Travis drew on his experience as a pilot to note that you start playing with the fundamental handling characteristics of an aircraft when you move the engines around.  Stable flight is a complex interplay between the engine thrust vector and the center of gravity, the drag on the wings and other surfaces, and many other factors.  When the engines were moved, it made the plane tend to pitch upward with increased power, and this is not a good thing.  Upward pitch is to an airplane what tilting your head up is to your head. 

If an aircraft's pitch exceeds a certain angle, depending on the angle of attack (the angle between the plane's fuselage and the air moving past it), it can stall, which basically makes it fall out of the air.  The modified 737 was edging dangerously close to a dynamically unstable condition, which is not something a commercial airliner should do.  Travis said that the right thing to do at this point would have been to redesign the whole airframe to deal with the changed position of the engines.  In his words, "The airframe, the hardware, should get it right the first time and not need a lot of added bells and whistles to fly predictably. This has been an aviation canon from the day the Wright brothers first flew at Kitty Hawk." 

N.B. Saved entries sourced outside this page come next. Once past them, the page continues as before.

-- ==== Sys2Proof/Decode.lean ====
section
/-! DEFINITION. Requests of the host to instructions and back. Where spec/opcode_table.json gives a row a word, that
word is the opcode; a row it gives none has an operation number of the model's own (log entries 3 and 4). -/

namespace Sys2Proof

/-- Why a list of words is no request. -/
inductive DecodeError where
  /-- There is no opcode word. -/
  | empty
  /-- The opcode word is no row of the table. -/
  | unknownWord
  /-- The number of operand words is not the row's. -/
  | operandCount
  /-- An operand word does not fit the operand's width. -/
  | operandTooWide
  /-- The transform selector of a temperature read is not 0, 1 or 2. -/
  | unknownTransform
deriving DecidableEq, Repr

/-- An opcode word: 17 bits hold the longest word the table gives a row, bit 17 marks the model's own numbers. -/
abbrev OpWord := BitVec 18

/-- What an opcode word can stand for. The three temperature reads send the same wire word, so they are one row here
and an operand tells them apart (log entry 4). -/
inductive Row where
  | command (c : Command)
  | startConversion
  | readTemperature
  | readHighC
  | readLowC
  | readCounter
  | readSlope
  | readConfig
  | writeConfig
  | writeHighC
  | writeLowC
  | init
  | release
  | writeTransaction
  | readTransaction
  | decodeC
  | toF
  | encodeT
deriving DecidableEq, Repr

/-- One line of the opcode table: a word `w` is of this row when `w &&& mask = pattern`. -/
structure OpcodeRow where
  mask : OpWord
  pattern : OpWord
  row : Row
deriving DecidableEq, Repr

/-- The command rows: `match` in bits 7..0 as R50's default value; the table's payload_width place (bit 9 or bit 8) may
hold either value, and every other bit is 0. -/
def commandRows : List OpcodeRow :=
  [⟨0x3FFFF, 0xEE, .command .startConv⟩,
   ⟨0x3FFFF, 0x22, .command .stopConv⟩,
   ⟨0x3FDFF, 0xAA, .command .readTemp⟩,
   ⟨0x3FDFF, 0xA1, .command .readHTemp⟩,
   ⟨0x3FDFF, 0xA2, .command .readLTemp⟩,
   ⟨0x3FDFF, 0x01, .command .writeHTemp⟩,
   ⟨0x3FDFF, 0x02, .command .writeLTemp⟩,
   ⟨0x3FEFF, 0xA0, .command .readCounter⟩,
   ⟨0x3FEFF, 0xA9, .command .readSlope⟩,
   ⟨0x3FEFF, 0xAC, .command .readConfig⟩,
   ⟨0x3FEFF, 0x0C, .command .writeConfig⟩]

/-- The operation rows whose wire bits the table writes out, cell 0 leftmost, read as one number: the eight command
bits, then the payload bits. Sampled bits `s` are no operand and may hold anything. -/
def operationRows : List OpcodeRow :=
  [⟨0x3FFFF, 0b01110111, .startConversion⟩,
   ⟨0x3FE00, 0b01010101000000000, .readTemperature⟩,
   ⟨0x3FE00, 0b10000101000000000, .readHighC⟩,
   ⟨0x3FE00, 0b01000101000000000, .readLowC⟩,
   ⟨0x3FF00, 0b0000010100000000, .readCounter⟩,
   ⟨0x3FF00, 0b1001010100000000, .readSlope⟩,
   ⟨0x3FF00, 0b0011010100000000, .readConfig⟩,
   ⟨0x3FF00, 0b0011000000000000, .writeConfig⟩,
   ⟨0x3FF00, 0b10000000000000000, .writeHighC⟩,
   ⟨0x3FF00, 0b01000000000000000, .writeLowC⟩]

/-- The operations to which the table gives no word, or a word of variable length: the model's own numbers, with
bit 17 set. DESIGN CHOICE, safe (log entry 3). -/
def numberedRows : List OpcodeRow :=
  [⟨0x3FFFF, 0x20000, .init⟩,
   ⟨0x3FFFF, 0x20001, .release⟩,
   ⟨0x3FFFF, 0x20002, .writeTransaction⟩,
   ⟨0x3FFFF, 0x20003, .readTransaction⟩,
   ⟨0x3FFFF, 0x20004, .decodeC⟩,
   ⟨0x3FFFF, 0x20005, .toF⟩,
   ⟨0x3FFFF, 0x20006, .encodeT⟩]

/-- The whole opcode table. -/
def opcodeRows : List OpcodeRow :=
  commandRows ++ operationRows ++ numberedRows

/-- The word is of the row. -/
def OpcodeRow.covers (r : OpcodeRow) (w : OpWord) : Bool :=
  decide (w &&& r.mask = r.pattern)

/-- The row of an opcode word. -/
def rowOf (w : OpWord) : Option Row :=
  (opcodeRows.find? (fun r => r.covers w)).map OpcodeRow.row

/-- How many operand words a row takes: those of R57, less the bits its word holds, plus the transform selector of a
temperature read and the high byte of a threshold. -/
def Row.arity : Row → Nat
  | .command .writeHTemp => 2
  | .command .writeLTemp => 2
  | .command .writeConfig => 2
  | .command _ => 1
  | .startConversion => 1
  | .readTemperature => 2
  | .readHighC => 1
  | .readLowC => 1
  | .readCounter => 1
  | .readSlope => 1
  | .readConfig => 1
  | .writeConfig => 1
  | .writeHighC => 2
  | .writeLowC => 2
  | .init => 7
  | .release => 1
  | .writeTransaction => 4
  | .readTransaction => 3
  | .decodeC => 1
  | .toF => 1
  | .encodeT => 1

/-- An 8-bit operand word. -/
def byteOperand (n : Nat) : Except DecodeError Byte :=
  if n < 256 then .ok (BitVec.ofNat 8 n) else .error .operandTooWide

/-- A 16-bit operand word. -/
def wordOperand (n : Nat) : Except DecodeError Word :=
  if n < 65536 then .ok (BitVec.ofNat 16 n) else .error .operandTooWide

/-- The eight payload bits a row's word holds in wire order (cell 8 leftmost), as a byte (R37). -/
def wireByte (w : OpWord) : Byte :=
  (w.setWidth 8).reverse

/-- A threshold from its high byte and the low byte that the word holds in wire order (R56). -/
def thresholdOf (w : OpWord) (high : Byte) : Word :=
  high ++ wireByte w

/-- A command row's frame on handle `h` with payload `p` (0 for a command that takes none). -/
def commandInstr (c : Command) (h : HandleId) (p : Word) : Instr :=
  match c with
  | .startConv => .cmdStartConv h
  | .stopConv => .cmdStopConv h
  | .readTemp => .cmdReadTemp h
  | .readHTemp => .cmdReadHTemp h
  | .readLTemp => .cmdReadLTemp h
  | .writeHTemp => .cmdWriteHTemp h p
  | .writeLTemp => .cmdWriteLTemp h p
  | .readCounter => .cmdReadCounter h
  | .readSlope => .cmdReadSlope h
  | .readConfig => .cmdReadConfig h
  | .writeConfig => .cmdWriteConfig h p

/-- The temperature read that a transform selector names. -/
def temperatureInstr (h : HandleId) : Nat → Except DecodeError Instr
  | 0 => .ok (.readTempC h)
  | 1 => .ok (.readTempF h)
  | 2 => .ok (.readTempRaw h)
  | _ + 3 => .error .unknownTransform

/-- A row, its word and its operand words to an instruction. -/
def decodeRow (r : Row) (w : OpWord) (args : List Nat) : Except DecodeError Instr :=
  match r, args with
  | .command c, [h] =>
      if c.direction = .write then .error .operandCount else .ok (commandInstr c h 0)
  | .command c, [h, p] =>
      if c.direction = .write then (wordOperand p).map (commandInstr c h) else .error .operandCount
  | .startConversion, [h] => .ok (.startConversion h)
  | .readTemperature, [h, k] => temperatureInstr h k
  | .readHighC, [h] => .ok (.readHighC h)
  | .readLowC, [h] => .ok (.readLowC h)
  | .readCounter, [h] => .ok (.readCounter h)
  | .readSlope, [h] => .ok (.readSlope h)
  | .readConfig, [h] => .ok (.readConfig h)
  | .writeConfig, [h] => .ok (.writeConfig h (wireByte w))
  | .writeHighC, [h, t] => (byteOperand t).map fun b => .writeHighC h (thresholdOf w b)
  | .writeLowC, [h, t] => (byteOperand t).map fun b => .writeLowC h (thresholdOf w b)
  | .init, [h, clk, dq, rst, pOut, pDir, pIn] => .ok (.init h clk dq rst pOut pDir pIn)
  | .release, [h] => .ok (.release h)
  | .writeTransaction, [h, cmd, p, n] =>
      match byteOperand cmd, wordOperand p with
      | .ok c, .ok v => .ok (.writeTransaction h c v n)
      | .error e, _ => .error e
      | _, .error e => .error e
  | .readTransaction, [h, cmd, n] => (byteOperand cmd).map fun c => .readTransaction h c n
  | .decodeC, [v] => (wordOperand v).map .decodeC
  | .toF, [v] => (wordOperand v).map .toF
  | .encodeT, [v] => (wordOperand v).map .encodeT
  | _, _ => .error .operandCount

/-- An opcode word as the host hands it over: 18 bits, or no row. -/
def opWord (n : Nat) : Except DecodeError OpWord :=
  if n < 2 ^ 18 then .ok (BitVec.ofNat 18 n) else .error .unknownWord

/-- The decoder: total on any list of words, refusing by name. -/
def decode : Request → Except DecodeError Instr
  | [] => .error .empty
  | n :: args =>
    match opWord n with
    | .error e => .error e
    | .ok w =>
      match rowOf w with
      | none => .error .unknownWord
      | some r => decodeRow r w args

/-- The word of a payload byte in wire order under a row's pattern. -/
def withWireByte (pattern : Nat) (b : Byte) : Nat :=
  pattern + b.reverse.toNat

/-- The encoder: the request of an instruction, from the same table. -/
def encode : Instr → Request
  | .cmdStartConv h => [0xEE, h]
  | .cmdStopConv h => [0x22, h]
  | .cmdReadTemp h => [0xAA, h]
  | .cmdReadHTemp h => [0xA1, h]
  | .cmdReadLTemp h => [0xA2, h]
  | .cmdWriteHTemp h p => [0x01, h, p.toNat]
  | .cmdWriteLTemp h p => [0x02, h, p.toNat]
  | .cmdReadCounter h => [0xA0, h]
  | .cmdReadSlope h => [0xA9, h]
  | .cmdReadConfig h => [0xAC, h]
  | .cmdWriteConfig h p => [0x0C, h, p.toNat]
  | .init h clk dq rst pOut pDir pIn => [0x20000, h, clk, dq, rst, pOut, pDir, pIn]
  | .release h => [0x20001, h]
  | .writeTransaction h cmd p w => [0x20002, h, cmd.toNat, p.toNat, w]
  | .readTransaction h cmd w => [0x20003, h, cmd.toNat, w]
  | .startConversion h => [0b01110111, h]
  | .readTempC h => [0b01010101000000000, h, 0]
  | .readTempF h => [0b01010101000000000, h, 1]
  | .readTempRaw h => [0b01010101000000000, h, 2]
  | .readHighC h => [0b10000101000000000, h]
  | .readLowC h => [0b01000101000000000, h]
  | .readCounter h => [0b0000010100000000, h]
  | .readSlope h => [0b1001010100000000, h]
  | .readConfig h => [0b0011010100000000, h]
  | .writeConfig h c => [withWireByte 0b0011000000000000 c, h]
  | .writeHighC h t => [withWireByte 0b10000000000000000 (t.setWidth 8), h, (t >>> 8).toNat]
  | .writeLowC h t => [withWireByte 0b01000000000000000 (t.setWidth 8), h, (t >>> 8).toNat]
  | .decodeC r => [0x20004, r.toNat]
  | .toF c => [0x20005, c.toNat]
  | .encodeT t => [0x20006, t.toNat]

/-- The request the table's word `w` of `nbits` bits stands for, with every operand word 0 (log entry 4). -/
def tableRequest (nbits w : Nat) : Request :=
  match opWord (w % 2 ^ nbits) with
  | .error _ => [w % 2 ^ nbits]
  | .ok v =>
    match rowOf v with
    | none => [w % 2 ^ nbits]
    | some r => (w % 2 ^ nbits) :: List.replicate r.arity 0

/-- The instruction the decoder reads from a word of the opcode table, operand words 0. -/
def decodeTableWord (nbits w : Nat) : Option Instr :=
  match decode (tableRequest nbits w) with
  | .ok i => some i
  | .error _ => none

end Sys2Proof
end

But instead of doing that, Boeing chose to develop a software patch that included the MCAS—a complicated system of interacting compensation fixes, pilot warnings, and poorly considered feedback loops that were vulnerable to faulty inputs from angle-of-attack sensors, which can easily be fooled by surface winds or other transient phenomena. 

Most modern airliners are "fly-by-wire" systems in which there is no direct mechanical connection between the pilot's stick and pedals, and the airplane's control surfaces.  Instead, a computer both takes in the pilot's commands and feeds back to the pilot something approximating the "feel" of manually operated controls, so that the pilot senses he or she is flying a plane and not a video game.  But the MCAS was apparently designed so that when it sensed a situation in which the nose needed to be pointed down, it would in effect grab the controls away from the pilot and do what it knew was right—even if it was wrong.  And the feedback motors that would do this were simply too powerful for the pilots to overcome.  In a reference to the famous HAL 9000 computer in the film 2001: A Space Odyssey, in which the computer tries to kill everyone on board for its own rather obscure purposes, Travis writes "MCAS gaslights the pilots. And it turns out badly for everyone. 'Raise the nose, HAL.' 'I’m sorry, Dave, I’m afraid I can’t do that.'"

We are well down the road that leads to 100% control of airplanes by robotic systems.  Nevertheless, we are far from arriving, and in the meantime there has to be effective and safe cooperation, not competition, between the human pilots and the software that runs the plane.  But in trying to cut corners by fixing an airframe problem with software, and poorly designed software at that, Boeing may have painted itself, and all its customers who bought 737 Max 8s, into a corner that it can't get out of.  Every month that goes by without an FAA-approved plan to fix or retrofit Max 8s so they can fly safely again is an indication that the problem revealed by the MCAS-related crashes may be deeper and more far-reaching than most people thought at first.  The fact that an engineer with deep expertise in both software and flying saw what was evidently going on within a month of the groundings tells me that he's probably on to something.

The historian of technology Henry Petroski says that engineers often learn more from failures than from successes.  We should learn a lot from the 737 saga, but it may prove to be an expensive lesson.  The 737 Max began commercial flights only in 2017, and I'm sure Boeing and its customers were counting on many years of revenue from their purchases.  If the design ends up being scrapped, it will amount to the largest recall in aviation history.  But if even just most of what Travis says is true, that is well within the realm of possibility.  Regardless of what patches Boeing may come up with, I'm never going to feel entirely comfortable flying in a 737 Max again. 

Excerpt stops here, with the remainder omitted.